Wow, I don't really know what to tell you. I know that most hospital jobs that I know of includes training in the IV room. If you have the chance to do P&T stuff I would go with that because that is stuff that may be useful for residency and stuff, however, you also need to know how to make IVs. I would talk to the DOP at the second hospital and explain that you need some IV experience and they may let you be trained in the the IV room. I have found that most DOPs are very willing to work with students to help meet their training needs *mostly so the students really like that institution and stay on as pharmacist*
I think that juggling two jobs and rotations will be too much for you. I did it for a month during my EPPE, which was by no means intenstive and I got done with that month feeling like I had been ran over by a mack truck. I also had more migraines in that month period then I think I ever have.

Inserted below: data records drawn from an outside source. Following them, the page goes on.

-- ==== Sys2Proof/Machine/Crypto.lean ====
section
/-! DEFINITION. SHA-384 (FIPS 180-4) and HMAC-SHA-384 (RFC 2104), the hash functions of the record chain (R143), of
the image chain (R110) and of the attestation path. -/

namespace Sys2Proof.Machine

open Sys2Proof

/-- Rotate a 64-bit word right. -/
def ror (x : BitVec 64) (n : Nat) : BitVec 64 := x.rotateRight n

/-- The round constants of SHA-384. -/
def shaK : List (BitVec 64) :=
  [0x428a2f98d728ae22, 0x7137449123ef65cd, 0xb5c0fbcfec4d3b2f, 0xe9b5dba58189dbbc,
   0x3956c25bf348b538, 0x59f111f1b605d019, 0x923f82a4af194f9b, 0xab1c5ed5da6d8118,
   0xd807aa98a3030242, 0x12835b0145706fbe, 0x243185be4ee4b28c, 0x550c7dc3d5ffb4e2,
   0x72be5d74f27b896f, 0x80deb1fe3b1696b1, 0x9bdc06a725c71235, 0xc19bf174cf692694] ++
  [0xe49b69c19ef14ad2, 0xefbe4786384f25e3, 0x0fc19dc68b8cd5b5, 0x240ca1cc77ac9c65,
   0x2de92c6f592b0275, 0x4a7484aa6ea6e483, 0x5cb0a9dcbd41fbd4, 0x76f988da831153b5,
   0x983e5152ee66dfab, 0xa831c66d2db43210, 0xb00327c898fb213f, 0xbf597fc7beef0ee4,
   0xc6e00bf33da88fc2, 0xd5a79147930aa725, 0x06ca6351e003826f, 0x142929670a0e6e70] ++
  [0x27b70a8546d22ffc, 0x2e1b21385c26c926, 0x4d2c6dfc5ac42aed, 0x53380d139d95b3df,
   0x650a73548baf63de, 0x766a0abb3c77b2a8, 0x81c2c92e47edaee6, 0x92722c851482353b,
   0xa2bfe8a14cf10364, 0xa81a664bbc423001, 0xc24b8b70d0f89791, 0xc76c51a30654be30,
   0xd192e819d6ef5218, 0xd69906245565a910, 0xf40e35855771202a, 0x106aa07032bbd1b8] ++
  [0x19a4c116b8d2d0c8, 0x1e376c085141ab53, 0x2748774cdf8eeb99, 0x34b0bcb5e19b48a8,
   0x391c0cb3c5c95a63, 0x4ed8aa4ae3418acb, 0x5b9cca4f7763e373, 0x682e6ff3d6b2b8a3,
   0x748f82ee5defb2fc, 0x78a5636f43172f60, 0x84c87814a1f0ab72, 0x8cc702081a6439ec,
   0x90befffa23631e28, 0xa4506cebde82bde9, 0xbef9a3f7b2c67915, 0xc67178f2e372532b] ++
  [0xca273eceea26619c, 0xd186b8c721c0c207, 0xeada7dd6cde0eb1e, 0xf57d4f7fee6ed178,
   0x06f067aa72176fba, 0x0a637dc5a2c898a6, 0x113f9804bef90dae, 0x1b710b35131c471b,
   0x28db77f523047d84, 0x32caab7b40c72493, 0x3c9ebe0a15c9bebc, 0x431d67c49c100d4c,
   0x4cc5d4becb3e42b6, 0x597f299cfc657e2a, 0x5fcb6fab3ad6faec, 0x6c44198c4a475817]

/-- The initial hash value of SHA-384. -/
def shaInit : List (BitVec 64) :=
  [0xcbbb9d5dc1059ed8, 0x629a292a367cd507, 0x9159015a3070dd17, 0x152fecd8f70e5939,
   0x67332667ffc00b31, 0x8eb44a8768581511, 0xdb0c2e0d64f98fa7, 0x47b5481dbefa4fa4]

/-- The working variables a to h. -/
structure ShaVars where
  a : BitVec 64
  b : BitVec 64
  c : BitVec 64
  d : BitVec 64
  e : BitVec 64
  f : BitVec 64
  g : BitVec 64
  h : BitVec 64

/-- One round with its constant and schedule word. -/
def shaRound (v : ShaVars) (kw : BitVec 64 × BitVec 64) : ShaVars :=
  let s1 := ror v.e 14 ^^^ ror v.e 18 ^^^ ror v.e 41
  let ch := (v.e &&& v.f) ^^^ (~~~v.e &&& v.g)
  let t1 := v.h + s1 + ch + kw.1 + kw.2
  let s0 := ror v.a 28 ^^^ ror v.a 34 ^^^ ror v.a 39
  let mj := (v.a &&& v.b) ^^^ (v.a &&& v.c) ^^^ (v.b &&& v.c)
  { a := t1 + (s0 + mj), b := v.a, c := v.b, d := v.c, e := v.d + t1, f := v.e, g := v.f, h := v.g }

/-- The message schedule, extended by n words; the list holds the newest word first. -/
def shaExtend : Nat → List (BitVec 64) → List (BitVec 64)
  | 0, w => w
  | n + 1, w =>
    let x2 := w.getD 1 0
    let x15 := w.getD 14 0
    let s1 := ror x2 19 ^^^ ror x2 61 ^^^ (x2 >>> 6)
    let s0 := ror x15 1 ^^^ ror x15 8 ^^^ (x15 >>> 7)
    shaExtend n ((s1 + w.getD 6 0 + s0 + w.getD 15 0) :: w)

/-- Split bytes into big-endian 64-bit words. -/
def words64 : Nat → List Byte → List (BitVec 64)
  | 0, _ => []
  | n + 1, bs => BitVec.ofNat 64 (beNat (slice bs 0 8)) :: words64 n (bs.drop 8)

/-- Compress one 128-byte block into the hash value. -/
def shaBlock (h : List (BitVec 64)) (block : List Byte) : List (BitVec 64) :=
  let w := (shaExtend 64 (words64 16 block).reverse).reverse
  let g := fun i => h.getD i 0
  let v : ShaVars := ⟨g 0, g 1, g 2, g 3, g 4, g 5, g 6, g 7⟩
  let r := (shaK.zip w).foldl shaRound v
  [g 0 + r.a, g 1 + r.b, g 2 + r.c, g 3 + r.d, g 4 + r.e, g 5 + r.f, g 6 + r.g, g 7 + r.h]

/-- Compress n blocks. -/
def shaBlocks : Nat → List (BitVec 64) → List Byte → List (BitVec 64)
  | 0, h, _ => h
  | n + 1, h, bs => shaBlocks n (shaBlock h (bs.take 128)) (bs.drop 128)

/-- SHA-384 of a byte string: 48 bytes. -/
def sha384 (msg : List Byte) : List Byte :=
  let n := (msg.length + 17 + 127) / 128
  let padded := msg ++ [0x80] ++ zeros (128 * n - msg.length - 17) ++ beBytes 16 (8 * msg.length)
  ((shaBlocks n shaInit padded).take 6).flatMap fun x => beBytes 8 x.toNat

/-- HMAC-SHA-384 of a byte string. -/
def hmac384 (key msg : List Byte) : List Byte :=
  let k := slice (if key.length ≤ 128 then key else sha384 key) 0 128
  sha384 (k.map (· ^^^ 0x5C) ++ sha384 (k.map (· ^^^ 0x36) ++ msg))

end Sys2Proof.Machine
end

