/-- BUFFER to HOST: the range is checked sector by sector and cut into TLPs; a check that fails or a refused address
halts the channel after the TLPs before it. -/
def State.moveToHost (s : State) (c : Nat) (ue : Option (BitVec 32)) : State :=
  let d := s.dsc c
  let m := maxPayload (s.port d.port)
  let bad := readBad s d.saddr d.len ue
  let n := match bad with
    | some b => b.1
    | none => d.len
  let data := cutRanges m (s.bufBytes d.saddr n) (s.chan c).ranges
  let pis := if d.hmd = 0 then [] else
    cutTlps m false (d.len + 1) d.hmd ((List.range (n / 4096)).flatMap fun i => sidePi (sideBytes s (d.saddr + 4096 * i)))
  let l := data ++ pis
  let good := l.takeWhile fun (t : HostTlp) => (hostCheck s t.addr t.bytes.length).isNone
  let refused := (l.drop good.length).head?.map fun (t : HostTlp) => (20, (hostCheck s t.addr t.bytes.length).getD 0)
  let s := s.onChan c fun k => { k with tlps := good, stop := refused.or (bad.map Prod.snd) }
  (match bad with
  | some b => s.ueIf b.2.1 ue
  | none => s).hostHalt c

/-- The next host read request of a channel: HOSTPI first, then data, as its record and its address. -/
def nextReq (s : State) (c : Nat) : Option (HostReq × Nat) :=
  let k := s.chan c
  let d := dscOf k.desc
  let npi := if d.hmd = 0 then 0 else d.len / 4096 * 16
  let mk (pi : Bool) (a off n : Nat) : HostReq × Nat :=
    let r := requestLen a n (maxRead (s.port d.port))
    ({ pi, off, len := r, skip := a % 4, total := (a + r + 3) / 4 * 4 - a / 4 * 4 }, a / 4 * 4)
  if k.askedPi < npi then some (mk true (d.hmd + k.askedPi) k.askedPi (npi - k.askedPi))
  else if k.asked < d.len then some (mk false (rangeAt k.ranges k.asked).1 k.asked (rangeAt k.ranges k.asked).2)
  else none

/-- Send host read requests while fewer than 8 are outstanding (R339); a refused one stops the channel (R360). In THAW only
those of the UQI hardware leave (R129). -/
def State.hostPump : Nat → Nat → State → State
  | 0, _, s => s
  | fuel + 1, c, s =>
    let k := s.chan c
    if k.reqs.length ≥ 8 ∨ k.stop.isSome ∨ (s.mode = mTHAW ∧ ¬ k.uqi) then s else
    match nextReq s c with
    | none => s
    | some (r, a) =>
      match hostCheck s a r.total with
      | some e => s.hostRefused.setChan c { k with stop := some (20, e) }
      | none =>
        let k := { k with reqs := k.reqs ++ [r] }
        let k := if r.pi then { k with askedPi := k.askedPi + r.len } else { k with asked := k.asked + r.len }
        State.hostPump fuel c ((s.setChan c k).send (dscOf k.desc).port (.hostRead (dscOf k.desc).port a r.total))

/-- A channel whose request was refused halts once the requests before it are complete. -/
def State.hostStop (s : State) (c : Nat) : State :=
  let k := s.chan c
  match k.stop with
  | some (cause, detail) => if k.live ∧ (dscOf k.desc).src = eHOST ∧ k.reqs.isEmpty then s.chHalt c cause detail else s
  | none => s

/-- THAW ends: what a channel with a HOST end could not send leaves (R129). -/
def State.hostResume (c : Nat) (s : State) : State :=
  if (s.chan c).live ∧ (s.dsc c).src = eHOST then (State.hostPump 8 c s).hostStop c else s.hostHalt c

/-- The bytes of a request that have arrived within the range. -/
def usable (r : HostReq) : Nat := Nat.min r.len (r.got - r.skip)

/-- DONE of a HOST to BUFFER transfer: everything before the first byte that has not arrived. -/
def hostPrefix (k : Chan) : Nat :=
  match k.reqs.find? fun (r : HostReq) => !r.pi with
  | some r => r.off + usable r
  | none => k.asked

/-- Every byte of [o, o + n) of the data, or of HOSTPI, has arrived. -/
def arrived (k : Chan) (pi : Bool) (o n : Nat) : Bool :=
  decide (o + n ≤ (if pi then k.askedPi else k.asked)) &&
  k.reqs.all fun (r : HostReq) => r.pi != pi || decide (o + n ≤ r.off + usable r) || decide (r.off + r.len ≤ o)

/-- Sectors that have arrived whole, with their HOSTPI, get their side entries (R346). -/
def State.hostSides (s : State) (c : Nat) : State :=
  let d := s.dsc c
  State.each (fun (p : Nat × Nat) s =>
    let k := s.chan c
    let i := (d.daddr + p.1) / 4096 - d.daddr / 4096
    if p.2 = 4096 ∧ inFrames (d.daddr + p.1) ∧ ¬ k.secs.testBit i ∧ arrived k false p.1 4096 ∧
        (d.hmd = 0 ∨ arrived k true (p.1 / 4096 * 16) 16) then
      let pi := if d.hmd = 0 then zeros 16 else Sparse.readList zeroed k.pi (p.1 / 4096 * 16) 16
      (s.setSide (d.daddr + p.1) (sideEntry (sectorCrc s (d.daddr + p.1)) pi)).setChan c { k with secs := k.secs ||| 2 ^ i }
    else s) (piecesOf d.daddr d.len) s

/-- Bytes arrive for request n of a channel: those of the range go to the buffer, and the rest are discarded (R339). -/
def State.hostArrive (s : State) (c n : Nat) (bs : List Byte) : State :=
  let k := s.chan c
  match k.reqs[n]? with
  | none => s
  | some r =>
    let bs := bs.take (r.total - r.got)
    let r' := { r with got := r.got + bs.length }
    let u := (bs.drop (r.skip - r.got)).take (usable r' - usable r)
    let o := r.off + usable r
    let reqs := if r'.got = r'.total then k.reqs.eraseIdx n else k.reqs.set n r'
    let s := if r.pi then s.setChan c { k with reqs, pi := Sparse.writeList zeroed k.pi o u }
      else (s.setChan c { k with reqs }).rangeWrite ((dscOf k.desc).daddr + o) u
    let s := (s.hostSides c).chAdvance c (hostPrefix (s.chan c))
    (State.hostPump 8 c s).hostStop c

/-! ### CHANNEL ends (R341, R347) -/

/-- The media LBA of sector j of a MOP. -/
def mopLba (s : State) (t j : Nat) : Nat := s.get (F.MOP2_LBA_LO t) + s.get (F.MOP3_LBA_HI t) * 4294967296 + j

def passedOf (s : State) (t : Nat) : Nat := tabGet s.chn.passed 0 t
def State.setPassed (s : State) (t n : Nat) : State := { s with chn := { s.chn with passed := tabPut s.chn.passed 0 t n } }

def fifoOf (s : State) (c : Nat) : List WSec := tabGet s.chn.fifo [] c
def State.setFifo (s : State) (c : Nat) (l : List WSec) : State := { s with chn := { s.chn with fifo := tabPut s.chn.fifo [] c l } }

/-- Fill the write FIFO, up to two sectors ahead (R277, R341): each sector is checked, encrypted and given the CRC of
what goes to the medium (R345, R347). -/
def State.chFill (ue : Option (BitVec 32)) : Nat → Nat → State → State
  | 0, _, s => s
  | fuel + 1, c, s =>
    let k := s.chan c
    let d := dscOf k.desc
    let j := passedOf s d.tag
    if ¬ k.live ∨ d.dst ≠ eCHANNEL ∨ (fifoOf s c).length ≥ 2 ∨ j ≥ k.base + d.len / 4096 then s else
    let a := d.saddr + 4096 * (j - k.base)
    match readBad s a 4096 ue with
    | some b => (s.ueIf b.2.1 ue).chHalt c b.2.1 b.2.2
    | none => match (if d.xts then noKey s d.party else none) with
      | some e => s.chHalt c 5 e
      | none =>
        let user := s.bufBytes a 4096
        let user := if d.xts then xts true (tabGet s.cry.keys [] d.party) (mopLba s d.tag j) user else user
        let md := leBytes 4 (crc32c user) ++ sidePi (sideBytes s a)
        let s := (s.setFifo c (fifoOf s c ++ [({ tag := d.tag, idx := j, user, md } : WSec)])).setPassed d.tag (j + 1)
        State.chFill ue fuel c (s.chAdvance c (4096 * (j + 1 - k.base)))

No. I wouldn't let that be such a deciding factor, personally. I will be starting a (paritally) hospital job in a month with very little IV experience. Although I worked in a hospital for 3 years, they wouldn't let interns in the IV room. So I would just go in there after the admin were gone. No formal training, but I sought out my own chances to learn at least a little bit.
I also did pretty well on my boards despite my lack of experience.
My hospital experience is a little bit different from you guys. All I did was IV. We were supposed to rotate, but for some reason, we never did. I did them faster and better than the pharmacists working at the time because they never made anything. They did it once or twice when it was some really expensive drug, but that was it.
In my opinion, it doesn't really matter what hospital you work. No experience is a bad experience. You will learn something regardless. Besides, I don't think it's wise to work at 2 different hospitals at once. But all you really have to do is be honest. Tell him that you can't start until so and so date. He is not going to ask you why and even if he did, just be honest and tell him and explain your reasons. There is nothing wrong with a hard working student wanting to learn as much as he wants, the only problem the interviewer might get out of this is that you will not be flexible due to another job.